Boppana Sushmitha S, Miller Rebecca, Wrona Aubrey, Tumin Dmitry, Wrona Sharon, Smith Timothy P, Bhalla Tarun, Kim Stephani S, Tobias Joseph D
Northeast Ohio University, Rootstown, OH, USA.
Nationwide Children's Hospital, Columbus, OH, USA.
Clin Pediatr (Phila). 2020 Sep;59(9-10):859-864. doi: 10.1177/0009922820922847. Epub 2020 May 19.
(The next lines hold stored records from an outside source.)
-- ==== Sys2Proof/Laws/MacTx.lean ====
section
/-! SUPPORT. What the operations and the meanings of Machine/MacTx.lean can change: for each operation the fields of the state it may change, and
for each meaning that it answers a next state and the fields that it may change; all of them keep the invariant. -/

namespace Sys2Proof.Machine

theorem State.fwdDrop_rel (s : State) (dst : Nat) (port : Nat) : Rel [.out, .ctxs, .fwdDropNs, .mailboxes, .log, .logNext, .logOverflow, .counters] s (State.fwdDrop s dst port) := by
  unfold State.fwdDrop
  extract_lets +onlyGivenNames x1; try clear_value x1
  extract_lets +onlyGivenNames x2; (refine Rel.via (t := x2) ?_ (fun _ => ?_); (on_goal 2 => try clear_value x2); (on_goal 1 => unfold x2); (on_goal 1 => clear x2))
  · refine Rel.step (by decide) (State.countFab_rel _ _) ?_
    exact Rel.refl _ _
  · split
    · split
      · assumption
      · refine Rel.step (by decide) (State.event_rel _ _ _ _ _) ?_
        refine Rel.step (by decide) Rel.set_fwdDropNs ?_
        assumption
    · refine Rel.step (by decide) (State.event_rel _ _ _ _ _) ?_
      refine Rel.step (by decide) Rel.set_fwdDropNs ?_
      assumption

theorem State.pumpPaced_rel (s : State) : Rel [.flows, .macs, .ecnDraws, .counters] s (State.pumpPaced s) := by
  unfold State.pumpPaced
  refine Rel.foldl (fun _ _ => ?_) ?_
  · refine Rel.step (by decide) (State.pump_rel _ _) ?_
    exact Rel.refl _ _
  · exact Rel.refl _ _

theorem State.sentCopy_rel (s : State) (f : Nat) (psn : Nat) (path : Nat) : Rel [.flows] s (State.sentCopy s f psn path).1 := by
  unfold State.sentCopy
  extract_lets +onlyGivenNames x1; try clear_value x1
  extract_lets +onlyGivenNames x2; try clear_value x2
  refine Rel.pair ?_
  refine Rel.step (by decide) (State.setFlow_rel _ _ _) ?_
  exact Rel.refl _ _

theorem State.stamp_rel (s : State) (m : Nat) (f : Frame) : Rel [.clk, .flows, .macs, .ecnDraws, .counters] s (State.stamp s m f).1 := by
  unfold State.stamp
  split
  · refine Rel.pair ?_
    exact Rel.refl _ _
  · split
    · extract_lets +onlyGivenNames x1; (refine Rel.via (t := x1.1) ?_ (fun _ => ?_); (on_goal 1 => unfold x1); (on_goal 1 => try clear x1))
      · split
        · refine Rel.pair ?_
          exact Rel.refl _ _
        · refine Rel.step (by decide) (State.sentCopy_rel _ _ _ _) ?_
          exact Rel.refl _ _
      · extract_lets +onlyGivenNames x2; try clear_value x2
        extract_lets +onlyGivenNames x3; try clear_value x3
        extract_lets +onlyGivenNames x4; try clear_value x4
        refine Rel.pair ?_
        assumption
    · extract_lets +onlyGivenNames x5; try clear_value x5
      extract_lets +onlyGivenNames x6; try clear_value x6
      refine Rel.pair ?_
      exact Rel.refl _ _
    · extract_lets +onlyGivenNames x7; try clear_value x7
      split
      · split
        · refine Rel.pair ?_
          refine Rel.step (by decide) (State.sendPtp_rel _ _ _ _) ?_
          exact Rel.refl _ _
        · refine Rel.pair ?_
          exact Rel.refl _ _
      · refine Rel.pair ?_
        refine Rel.step (by decide) (State.updPtp_rel _ _ _) ?_
        exact Rel.refl _ _
      · refine Rel.pair ?_
        refine Rel.step (by decide) (State.updPtp_rel _ _ _) ?_
        exact Rel.refl _ _
      · refine Rel.pair ?_
        exact Rel.refl _ _
      · refine Rel.pair ?_
        exact Rel.refl _ _
      · refine Rel.pair ?_
        exact Rel.refl _ _
    · refine Rel.pair ?_
      exact Rel.refl _ _

theorem State.startFrame_rel (s : State) (m : Nat) (q : Nat) (f : Frame) : Rel [.out, .clk, .ctxs, .flows, .macs, .ecnDraws, .counters] s (State.startFrame s m q f) := by
  unfold State.startFrame
  extract_lets +onlyGivenNames x1; (refine Rel.via (t := x1.1) ?_ (fun _ => ?_); (on_goal 1 => unfold x1); (on_goal 1 => try clear x1))
  · refine Rel.step (by decide) (State.stamp_rel _ _ _) ?_
    exact Rel.refl _ _
  · extract_lets +onlyGivenNames x2; (refine Rel.via (t := x2) ?_ (fun _ => ?_); (on_goal 2 => try clear_value x2); (on_goal 1 => unfold x2); (on_goal 1 => clear x2))
    · refine Rel.step (by decide) (State.emit_rel _ _) ?_
      assumption
    · extract_lets +onlyGivenNames x3; (refine Rel.via (t := x3) ?_ (fun _ => ?_); (on_goal 2 => try clear_value x3); (on_goal 1 => unfold x3); (on_goal 1 => clear x3))
      · refine Rel.step (by decide) (State.updMac_rel _ _ _) ?_
        assumption
      · extract_lets +onlyGivenNames x4; (refine Rel.via (t := x4) ?_ (fun _ => ?_); (on_goal 2 => try clear_value x4); (on_goal 1 => unfold x4); (on_goal 1 => clear x4))
        · refine Rel.step (by decide) (State.countMac_rel _ _ _ _) ?_
          refine Rel.step (by decide) (State.countMac_rel _ _ _ _) ?_
          assumption
        · split
          · refine Rel.step (by decide) (State.count_rel _ _ _ _) ?_
            refine Rel.step (by decide) (State.count_rel _ _ _ _) ?_
            assumption
          · assumption

theorem execFrameForward_next (mac : Nat) (h : Hdr) (fcsBad : Bool) (s : State) : Next [.out, .clk, .ctxs, .flows, .macs, .fwdDropNs, .ecnDraws, .mailboxes, .log, .logNext, .logOverflow, .counters] s (execFrameForward mac h fcsBad s) := by
  unfold execFrameForward
  split
  · refine Next.intro ?_
    exact Rel.refl _ _
  · extract_lets +onlyGivenNames x1; (refine Next.via (t := x1) ?_ (fun _ => ?_); (on_goal 2 => try clear_value x1); (on_goal 1 => unfold x1); (on_goal 1 => clear x1))
    · refine Rel.step (by decide) (State.countRx_rel _ _ _ _) ?_
      exact Rel.refl _ _
    · split
      · refine Next.intro ?_
        refine Rel.step (by decide) (State.countFab_rel _ _) ?_
        assumption
      · split
        · refine Next.intro ?_
          refine Rel.step (by decide) (State.countFab_rel _ _) ?_
          assumption
        · split
          · refine Next.intro ?_
            refine Rel.step (by decide) (State.fwdDrop_rel _ _ _) ?_
            assumption
          · split
            · refine Next.intro ?_
              refine Rel.step (by decide) (State.countFab_rel _ _) ?_
              refine Rel.step (by decide) (State.startFrame_rel _ _ _ _) ?_
              assumption
            · split
              · refine Next.intro ?_
                refine Rel.step (by decide) (State.countMac_rel _ _ _ _) ?_
                assumption
              · split
                · refine Next.intro ?_
                  refine Rel.step (by decide) (State.countFab_rel _ _) ?_
                  assumption
                · refine Next.intro ?_
                  refine Rel.step (by decide) (State.countFab_rel _ _) ?_
                  refine Rel.step (by decide) (State.enqueue_rel _ _ _ _) ?_
                  assumption

theorem execMacFrameStart_next (mac : Nat) (s : State) : Next [.out, .clk, .ctxs, .flows, .macs, .ecnDraws, .counters] s (execMacFrameStart mac s) := by
  unfold execMacFrameStart
  extract_lets +onlyGivenNames x1; try clear_value x1
  extract_lets +onlyGivenNames x2; try clear_value x2
  extract_lets +onlyGivenNames x3; try clear_value x3
  split
  · refine Next.intro ?_
    exact Rel.refl _ _
  · extract_lets +onlyGivenNames x4; (refine Next.via (t := x4) ?_ (fun _ => ?_); (on_goal 2 => try clear_value x4); (on_goal 1 => unfold x4); (on_goal 1 => clear x4))
    · refine Rel.step (by decide) (State.toCycle_rel _ _) ?_
      exact Rel.refl _ _
    · extract_lets +onlyGivenNames x5; (refine Next.via (t := x5) ?_ (fun _ => ?_); (on_goal 2 => try clear_value x5); (on_goal 1 => unfold x5); (on_goal 1 => clear x5))
      · split
        · refine Rel.step (by decide) (State.toTai_rel _ _) ?_
          assumption
        · assumption
      · extract_lets +onlyGivenNames x6; (refine Next.via (t := x6) ?_ (fun _ => ?_); (on_goal 2 => try clear_value x6); (on_goal 1 => unfold x6); (on_goal 1 => clear x6))
        · refine Rel.step (by decide) (State.pumpPaced_rel _) ?_
          assumption
        · extract_lets +onlyGivenNames x7; (refine Next.via (t := x7) ?_ (fun _ => ?_); (on_goal 2 => try clear_value x7); (on_goal 1 => unfold x7); (on_goal 1 => clear x7))
          · refine Rel.step (by decide) (State.updMac_rel _ _ _) ?_
            assumption
          · split
            · refine Next.intro ?_
              assumption
            · split
              · refine Next.intro ?_
                assumption
              · extract_lets +onlyGivenNames x8; (refine Next.via (t := x8) ?_ (fun _ => ?_); (on_goal 2 => try clear_value x8); (on_goal 1 => unfold x8); (on_goal 1 => clear x8))
                · refine Rel.step (by decide) (State.updMac_rel _ _ _) ?_
                  assumption
                · refine Next.intro ?_
                  refine Rel.step (by decide) (State.startFrame_rel _ _ _ _) ?_
                  assumption

end Sys2Proof.Machine
end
Initial clinic evaluation among referred patients and factors limiting treatment initiation are not well characterized. We conducted a retrospective review of referrals to our outpatient pain clinic to identify intake visits and factors associated with treatment initiation among adolescents with chronic pain. We identified adolescents aged 13 to 18 years at the time of referral to clinic (2010-2016). Factors associated with completion of visits were evaluated using logistic regression. Patients who completed visits more frequently had private insurance than public or no insurance ( = .053). The most common reasons for caregiver decision not to attend the pain clinic included use of another pain clinic, that services were not wanted or no longer needed, and that their child was undergoing further testing. The current study demonstrated that patients with head pain were more likely to complete an intake visit, while there was a trend showing that lack of private insurance decreased this likelihood.
在转诊患者中进行的初始临床评估以及限制治疗开始的因素尚未得到充分描述。我们对转诊至我们门诊疼痛诊所的患者进行了回顾性研究,以确定青少年慢性疼痛患者的初次就诊情况以及与治疗开始相关的因素。我们确定了在2010年至2016年转诊至诊所时年龄在13至18岁之间的青少年。使用逻辑回归评估与就诊完成相关的因素。完成就诊频率较高的患者拥有私人保险的比例高于公共保险或无保险患者(P = 0.053)。照顾者决定不参加疼痛诊所的最常见原因包括使用了另一家疼痛诊所、不需要或不再需要该服务以及他们的孩子正在接受进一步检查。当前研究表明,头痛患者更有可能完成初次就诊,而有一种趋势表明缺乏私人保险会降低这种可能性。